= Arthur Kaufmann =

Romanian-Austrian attorney (1872–1938)

Arthur Kaufmann (4 April 1872 in Iași, Romania – 25 July 1938 in Vienna) was an Austrian attorney, philosopher and chess master.

== Life ==
Kaufmann was the second son of a wealthy, Jewish merchant family in Iaşi, Romania. In early childhood, he moved with his mother and siblings to Vienna, where he eventually attended university. He studied law and attended lectures on the history of literature and philosophy. He earned his doctorate in 1896. For a short period he worked as a legal apprentice, but his family's prosperous circumstance soon afforded him the means to live independently from his inheritance.

Kaufmann considered himself primarily a philosopher. He worked for decades on a comprehensive philosophical opus, embracing Immanuel Kant and Johann Wolfgang von Goethe’s ideas in particular, but never completed it. His only publication was a piece on Albert Einstein's Theory of relativity. A philosophical fairy tale is, as his whole bequest, lost.

Kaufmann regularly attended the Vienna Chess Club and ultimately became an internationally recognized player. In 1892, he tied for 5-6th (Adolf Albin won), shared 3rd in 1893/94 (Jacques Schwarz won), twice took 2nd in 1896 and 1897/98, both behind Georg Marco. He drew a match with Marco (+5 -5 =0) in 1893. In 1914/15, he took 2nd, behind Carl Schlechter, in Vienna (Trebitsch Memorial). He took 3rd at Vienna 1915 (Quadrangular, Schlechter won), and 3rd place, behind Schlechter and Milan Vidmar, at Vienna 1916 (Triangular). He won matches against Richard Réti (+4 -1 =1) in 1915, and Savielly Tartakower (+2 -0 =2) in 1916. In January 1917, with his best, historic ELO-stat of 2637, he was the eighth-best in the worldwide chess ranking (established thereafter). Due to unknown reasons, he ended his career as a chess player in 1917.

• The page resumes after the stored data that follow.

-- ==== Sys2Proof/Machine/Place.lean ====
section
/-! DEFINITION. A packet placed for the next step: the device past its boot with one resident crew of one gang, as a launch that has
been dispatched leaves it (15 R380), its code page mapped and its line in the L1 instruction cache (log entry 38). -/

namespace Sys2Proof.Machine

open Sys2Proof

/-- The code address used for a placed packet. -/
def placePa : Nat := 0x100000

/-- Tenant 0, LENT 0, crew 0 on core 0: one gang of width 16 with 96 V registers, all lanes active. -/
def placeCrew : Crew :=
  { here := true, core := 0, ngangs := 1, width := 16, nv := 96, wsize := 2 ^ 20, gran := [], tok := true, qmask := 0xFFFF }

def placeGang : Gang :=
  { here := true, width := 16, nv := 96, crew := 0, gid := 0
    slices := (List.range 4).map fun _ => { live := true, pc := BitVec.ofNat 76 (placePa / 16), mask := 15 } }

/-- The packet's bytes stored where the gang fetches. -/
def State.placeWord (s : State) (nbits w : Nat) : State :=
  let bs := leBytes 16 (w % 2 ^ nbits)
  let s := { s with agenda := [], tape := [], cur := none, phase := 1, life := { s.life with booted := true, stage := 3 } }
  let s := s.setBytes placePa bs
  let s := (s.setCrew 0 placeCrew).setGang 0 placeGang
  let s := s.modTen 0 fun t => { t with live := true }
  let s := s.setLaunch 0 { used := true, started := true, disp := 1, bound := 1 }
  s.modCore 0 fun c =>
    { c with
      tlb := [{ tenant := 0, vpage := placePa / 8192, ppage := placePa / 8192, size := 1, r := true, w := true, x := true }]
      l1i := [(placePa / 128, bs)]
      tokOwner := some 0 }

end Sys2Proof.Machine
end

Kaufmann was a close friend of the Austrian author, Arthur Schnitzler, who mentioned his encounters with Kaufmann in his diary several times, expressing his appreciation of Kaufmann's personality and character. In his last will, Schnitzler appointed Kaufmann, in addition to the Austrian author, Richard Beer-Hofmann, as advisor to his son, Heinrich, in all issues regarding his literary legacy. Schnitzler's literary estate, with its notes and letters, comprises the main source of information on Kaufmann's life and ideas.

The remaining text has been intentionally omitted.